The present invention relates generally to apparatus and methods for delaminating or peeling thin laminated sheets of material and, in particular, to a method of and apparatus for adjustably delaminating sheets of dry laminar imaging media having different peeling characteristics.
Prior systems are known for processing sheets of dry laminar imaging media by delaminating or peeling certain layers therefrom following the formation of images thereon. One such approach is described in commonly assigned U.S. Pat. No. 5,159,352, wherein images are formed on a thermographic type of dry laminar imaging media by the selective application of heat to discrete areas of the medium. In this regard, one sheet of the medium of the thermographic medium comprises a substrate or "keeper" layer or sheet, an overlying peel sheet or "throwaway" layer adhesively connected by an intermediate multicomponent image forming layer which may include pigment material and a binder therefor. In the laminar composite sheet structure the adhesive bond between the substrate sheet and the image forming layer is, in its initial unexposed state, greater than the bond strength between the peel sheet and the image forming layer. As a result of exposure to thermal energy applied by lasers, the bond between the exposed portions of the image forming layer and the peel sheet becomes stronger than the bond existing between the substrate and the image forming layer. Portions of the image forming layer which have been exposed can be separated from portions which have not been exposed by delaminating the peel sheet from the substrate; whereby complementary images are formed on the respective peel sheet and substrate. Peeling layers from a thin laminate such as described above is, however, an extremely delicate process because commercially objectionable image artifacts can be introduced into the final images if the adjacent exposed and unexposed portions are not peeled in the intended manner.

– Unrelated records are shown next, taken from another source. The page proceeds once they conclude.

/-- Why a record is refused, if it is (R380): the code and its abort, in the order of the codes. -/
def State.recordRefusal (s : State) (q : QueueId) (v : Nat) : Option (Nat × Nat) :=
  let c := s.wqClaim q
  let arg := nbits v 47 0
  let w := s.wq q
  let takes := v.testBit 80
  let posts := v.testBit 81
  let t := recHq v 82
  let p := recHq v 96
  let hqs := (if takes then [s.hq t.1 t.2] else []) ++ (if posts then [s.hq p.1 p.2] else [])
  if !recReservedOk v || arg % 64 ≠ 0 then some (0x04, 0xA300)
  else
    match s.bundle? (Fin.ofNat 64 (nbits v 53 48)) with
    | none => some (0x05, 0xA400)
    | some b =>
      if b.claim ≠ c then some (0x06, 0xA400)
      else
        match (b.buckets.head?.bind fun g => g.entries[nbits v 71 64]?) with
        | none => some (0x07, 0xA300)
        | some e =>
          if !s.rangeGrants c arg (4 * e.argWords) true false then some (0x08, 0xA300)
          else if hqs.any fun h => !h.bound then some (0x09, 0xA400)
          else if hqs.any fun h => h.claim ≠ c then some (0x0A, 0xA400)
          else if takes && posts && t = p then some (0x0B, 0xA300)
          else if 4096 ≤ s.hub.jobs.length then some (0x0C, 0xA500)
          else if (w.acceptIndex - w.compRead).toNat = 2 ^ s.wqCompLog q then some (0x0D, 0xA500)
          else none

/-- A record that passes every check is accepted: its journal entry, its bucket, and what decides it at once (R379, R380). -/
def State.acceptJob (s : State) (q : QueueId) (v : Nat) : State :=
  let w := s.wq q
  let timeout := nbits v 175 128
  let h : Fin 64 := Fin.ofNat 64 (nbits v 53 48)
  let j : Job :=
    { queue := q, seq := w.acceptIndex, claim := s.wqClaim q, handle := h, entry := nbits v 71 64, argAddr := nbits v 47 0,
      userTag := BitVec.ofNat 64 (nbits v 255 192), deadline := if timeout = 0 then none else some (s.now.toNat + timeout),
      replayable := v.testBit 79, take := if v.testBit 80 then some (recHq v 82) else none,
      post := if v.testBit 81 then some (recHq v 96) else none, order := s.hub.nextOrder, bucket := 0 }
  let s := s.updHub fun x => { x with jobs := x.jobs ++ [j], nextOrder := x.nextOrder + 1 }
  let s := (s.updWq q fun w => { w with acceptIndex := w.acceptIndex + 1 }).bump .wqAccepted q.val
  match s.bundle? h with
  | none => s
  | some b =>
    if b.lost then s.decide q j.seq stLostInput
    else
      match s.shapeWords j b.varWords with
      | (.error e, s) => s.decide q j.seq e
      | (.ok ws, s) =>
        match pickBucket b.bounds ws with
        | none => s.decide q j.seq stData
        | some i =>
          let j' := { j with bucket := i }
          s.updJob q j.seq fun x => { x with bucket := i, descs := s.freshDescs j' }

/-- The work hub examines records in ring order until one is refused (R379). -/
def State.acceptLoop (r : Requester) (q : QueueId) : Nat → State → State
  | 0, s => s
  | n + 1, s =>
    let i := (s.wq q).acceptIndex
    let refuse := fun (s : State) code abort =>
      (s.updWq q fun w => { w with refusal := code, refusedAt := i }).refuseWindow r q abort
    match s.ringRead (s.wqClaim q) (s.regN .wqSubBase q.val + i.toNat % 2 ^ s.wqSubLog q * 64) 64 with
    | (.error _, s) => refuse s 0x03 0xA400
    | (.ok bs, s) =>
      match s.recordRefusal q (leNat bs) with
      | some (code, abort) => refuse s code abort
      | none => State.acceptLoop r q n (s.acceptJob q (leNat bs))

/-- DOORBELL (R379, R380). -/
def doorbell (r : Requester) (q : QueueId) (v : BitVec 32) (s : State) : State :=
  let w := s.wq q
  let n := (v - w.acceptIndex).toNat
  let whole := fun code abort => (s.updWq q fun w => { w with refusal := code, refusedAt := w.acceptIndex }).refuseWindow r q abort
  if !reachesWindow r then s
  else if !w.enabled then whole 0x01 0xA400
  else if n = 0 then s
  else if 2 ^ s.wqSubLog q < n then whole 0x02 0xA300
  else (State.acceptLoop r q n s).wake

def execDoorbell (r : Requester) (q : QueueId) (v : BitVec 32) (s : State) : Host.Outcome State Fault Refusal := done s (doorbell r q v s)

/-- COMP_READ_WRITE (R377). -/
def compReadWrite (r : Requester) (q : QueueId) (v : BitVec 32) (s : State) : State :=
  let w := s.wq q
  if !reachesWindow r then s
  else if (w.compWrite - w.compRead).toNat < (v - w.compRead).toNat then s.refuseWindow r q 0xA300
  else s.updWq q fun w => { w with compRead := v }

def execCompReadWrite (r : Requester) (q : QueueId) (v : BitVec 32) (s : State) : Host.Outcome State Fault Refusal :=
  done s (compReadWrite r q v s)
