-- ==== Sys2Proof/Machine/Seams.lean ====
section
/-! DEFINITION. The seams (R323 to R355, R562): the seam front and its arbiter, the command scheduler under the DDR4 timings, the row
sweep, errors and scrub, training, and the DRAM groups. Times are in clock cycles of 0.625 ns. -/
namespace Sys2Proof.Machine
open Sys2Proof

/-- The clock cycle of a seam's island (R325): 1.6 cycles in a tick. -/
def State.cycle (s : State) : Nat := s.now.toNat * 8 / 5

def State.seam (s : State) (sm : SeamId) : Seam := s.seams[sm]

/-- Change a bank. -/
def Seam.updBank (q : Seam) (k : BankId) (f : Bank → Bank) : Seam := { q with banks := upd q.banks k f }

/-- Bank group of a bank (R324). -/
def bankGroup (k : BankId) : Nat := k.val / 4

def SeamReq.bank (r : SeamReq) : BankId := bankOfBurst r.burst
def SeamReq.row (r : SeamReq) : Nat := rowOfBurst r.burst

/- The arbiter (R367 to R370). -/

/-- A counter that has passed starve_warn: the point's flag and starve_last. -/
def State.starveWarn (s : State) (point input : Nat) : State :=
  let flags := s.reg .starveFlags
  let s := (s.setReg .starveFlags (setBit flags point true)).setReg .starveLast
    (BitVec.ofNat 64 (point * 2 ^ 56 + input * 2 ^ 48 + s.now.toNat % 2 ^ 48))
  if !flags.getLsbD point && (s.reg .starveAlertMask).getLsbD point then s.alert aStarve else s

/-- An input's oldest request loses a decision. -/
def State.loseAt (s : State) (point input : Nat) : State :=
  let n := SMap.get 0 s.waits (point * 256 + input) + 1
  let s := { s with waits := SMap.set 0 s.waits (point * 256 + input) n }
  if n = s.regN .starveWarn + 1 then s.starveWarn point input else s

/-- An input's request wins: its counter returns to 0; a win under step 3 is counted. -/
def State.winAt (s : State) (point input : Nat) (forced : Bool) : State :=
  let s := { s with waits := SMap.set 0 s.waits (point * 256 + input) 0 }
  if forced then s.count 1 .forcedWins else s

/-- What a decision of a point reads of a request: the number it has here, its input and its panic mark. -/
structure Bid where
  stamp : Nat
  input : Nat
  panic : Bool
  deriving DecidableEq, Repr

/-- The request that a point grants, of those it may, oldest first (R367; the control class carries no data): the oldest with a panic
mark, else the oldest whose input has lost starve_limit decisions, else the oldest. -/
def State.grants (s : State) (point : Nat) (l : List Bid) : Option (Bid × Bool) :=
  match l.find? (·.panic) with
  | some x => some (x, false)
  | none =>
    match l.find? fun x => s.regN .starveLimit ≤ SMap.get 0 s.waits (point * 256 + x.input) with
    | some x => some (x, true)
    | none => l.head?.map fun x => (x, false)

/-- A decision (R369): the winner's input wins, and every other input with a request that waits has lost. -/
def State.decides (s : State) (point : Nat) (l : List Bid) (x : Bid) (forced : Bool) : State :=
  (((l.map (·.input)).eraseDups).filter (· ≠ x.input)).foldl (fun s i => s.loseAt point i) (s.winAt point x.input forced)

/-- Whether the requester of a request has its panic asserted (R309): of the media engines the image pipelines mark their requests. -/
def State.marks (s : State) (m : MemRequest) : Bool :=
  match m.entry with
  | .media e => if e.val = 0 then s.pipes[(0 : Fin 2)].panic else e.val = 1 && s.pipes[(1 : Fin 2)].panic
  | _ => false

/-- The seam front's input of a request: slice 2b or 2b + 1 (R374). -/
def frontInput (r : MemRequest) : Nat := r.addr / 1024 % 2

/-- The front's requests as the arbiter reads them. -/
def FrontReq.bid (f : FrontReq) : Bid := ⟨f.stamp, frontInput f.req, f.panic⟩

/-- The decision of a seam front among the requests whose bank queues have a place (R327). -/
def State.frontPick (s : State) (sm : SeamId) : Option (FrontReq × Bool) :=
  let q := s.seam sm
  let able := q.front.filter fun f => (q.banks[(bankOfBurst (burstOf f.req.addr))]).queue.length < 32
  (s.grants sm.val (able.map FrontReq.bid)).bind fun x => (able.find? fun f => f.stamp = x.1.stamp).map fun f => (f, x.2)

/- Acceptance (R327 to R329, R333, R334, R345). -/

/-- The reads of a burst that a seam has still to answer learn of a write that replaces the burst (R328, R343). -/
def Seam.replace (q : Seam) (g stamp : Nat) : Seam :=
  let mark := fun (r : SeamReq) => if r.burst = g && (!r.write || r.merge) && r.replaced.isNone then { r with replaced := some stamp } else r
  { (q.updBank (bankOfBurst g) fun b => { b with queue := b.queue.map mark }) with inflight := q.inflight.map mark }

/-- A request enters its bank queue: a write is acknowledged and visible, a read holds the bytes as they stand. -/
def State.enterBank (s : State) (sm : SeamId) (m : MemRequest) (panic : Bool) : State :=
  let g := burstOf m.addr
  let k := bankOfBurst g
  let stamp := (s.seam sm).nextStamp
  let s := if panic then s.count 1 .seamPanicRequests sm.val else s
  let r : SeamReq := { stamp, write := false, burst := g, panic, who := m.who, data := [], off := m.addr % 64, poisoned := s.poisonedBurst m.addr }
  let join := fun (s : State) (r : SeamReq) => s.updSeam sm fun q =>
    { (q.updBank k fun b => { b with queue := b.queue ++ [r] }) with nextStamp := stamp + 1 }
  match m.kind with
  | .write bs =>
    let whole := bs.length = 64
    let merge := !whole && !(s.seg (m.addr / 2 ^ 21)).lost
    let s := if merge then s.count 1 .seamRmw sm.val else s.updSeam sm fun q => q.replace g stamp
    (join (s.storeBurst m.addr bs) { r with write := true, data := bs, merge }).updSeam sm fun q => { q with answers := q.answers ++ [(stamp, .acked)] }
  | _ =>
    let raw := s.rawBurst m.addr
    let (bs, s) := if raw then s.drawBytes m.len else (s.mem.readBytes m.addr m.len, s)
    let b := (s.seam sm).banks[k]
    let switches := !b.inOrder && b.queue.any fun x => x.write && x.row = r.row
    let s := if switches then s.count 1 .seamInOrderEvents sm.val else s
    (join s { r with data := bs, raw }).updSeam sm fun q => q.updBank k fun b => { b with inOrder := b.inOrder || switches }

The sheet delamination apparatus of the invention can be employed for the processing of various types of dry laminar imaging media, including those which provide images by resorting to different imaging mechanisms than heat. Such media forms the complementary images thereon by the selective application of different sources of energy. In the field of graphics arts imaging, there is a need for one imaging medium designed for the production of a duplicate of an original (i.e., a right-reading positive image, referred to as a "dupe" image) and another imaging medium for the production of a right-reading negative image of the original (referred to as a "contact" image). It will be appreciated that laminar imaging media of "dupe" and "contact" types will be based upon different chemical formulation and will provide their respective images by the operation of different imaging mechanisms. Accordingly, the forces required for separating the respective layers will differ in a predetermined manner.
It is, therefore, highly desirable to be able to use the same apparatus for optimally peeling different imaging types of imaging media having respectively different peeling characteristics.